-- ==== Sys2Proof/Machine/Core.lean ====
section
/-! DEFINITION. The machine as the host runs it. -/

def Sys2Proof.core : Host.Core := { State := Sys2Proof.Machine.State, Fault := Sys2Proof.Machine.Fault, Refusal := Sys2Proof.Machine.Refusal, step := Sys2Proof.Machine.step, reset := Sys2Proof.Machine.State.reset }
end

_ _ _ _ _ _ _

> [Exercise goal] Copy out the material above in full so that every line matches the original.

> [Output]
-- ==== Sys2Proof/Machine/Core.lean ====
section
/-! DEFINITION. The machine as the host runs it. -/

def Sys2Proof.core : Host.Core := { State := Sys2Proof.Machine.State, Fault := Sys2Proof.Machine.Fault, Refusal := Sys2Proof.Machine.Refusal, step := Sys2Proof.Machine.step, reset := Sys2Proof.Machine.State.reset }
end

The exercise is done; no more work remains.